Dico queste cose perché mi aspetto che nei dibattiti congressuali che stiamo preparando dovremo dare delle risposte.

Avevamo accettato di sostenere un Governo di servizio e temporaneo con forze politiche nostre avversarie perché l’esito elettorale e delle successive trattative parlamentari non consentiva altre soluzioni. Ieri però è successo un fatto politico nuovo: si è legittimamente verificata in Parlamento una maggioranza non frutto dell’esito elettorale, ma frutto di una evoluzione politica di una parte politica che sostiene questo Governo.


Questo Letta bis ora non è più il prodotto della necessità, ma di una scelta, pertanto l’impegno sarà notevolmente maggiore. La responsabilità politica sarà maggiore e per noi sarà necessario alzare l’asticella degli obiettivi, obiettivi di cui questo paese ha profondamente bisogno. E noi del PD sappiamo che ne porteremo le maggiori responsabilità.

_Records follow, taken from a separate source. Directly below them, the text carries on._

/-- The traffic manager reset (R178): every frame discarded, its reference released; buckets restart at their caps. -/
def tmIslandReset (s : State) : State :=
  let s := s.each s.tm.frames (fun f t => if f.aborted then t else releaseTag t f.tag)
  reviewTm { s with tm := { nextFid := s.tm.nextFid, fqEnq := s.tm.fqEnq, fqDrop := s.tm.fqDrop } }

end Sys2Proof.Machine
end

Non potremo più dire che ciò che non è possibile fare è per colpa di Berlusconi, ma non vorremmo nemmeno dover sentire che non sarà possibile per colpa di Alfano.


E’ sacrosanto e giusto dire che l’Italia non potrà permettersi una crisi di Governo ed elezioni anticipate durante la presidenza del semestre europeo che spetterà al nostro paese, ma prima e dopo quel semestre il Governo deve essere giudicato solo ed esclusivamente per ciò che è in grado di fare.


Le minacce non saranno costituite dalla reazione delle Borse o dallo Spread ma da ciò che avverrà a favore della crescita, correggo, della crescita equa e della occupazione, correggo, della occupazione dignitosa.

Il 1 ottobre abbiamo registrato un balzo positivo delle borse, compresa quella italiana, nel giorno in cui negli Stati Uniti venivano lasciati a casa 800.000 lavoratori. Di fatto si è aperta la procedura di default di quel paese che non è proprio un fatto irrilevante. Nello stesso giorno abbiamo appreso che la disoccupazione giovanile in Italia è oltre il 40%, per cui o le borse apprezzano questo genere di notizie - e noi un’opinione politica su questo dovremmo averla - oppure il merito sta tutto nell’annuncio della costituzione di un nuovo gruppo da parte di Giovanardi.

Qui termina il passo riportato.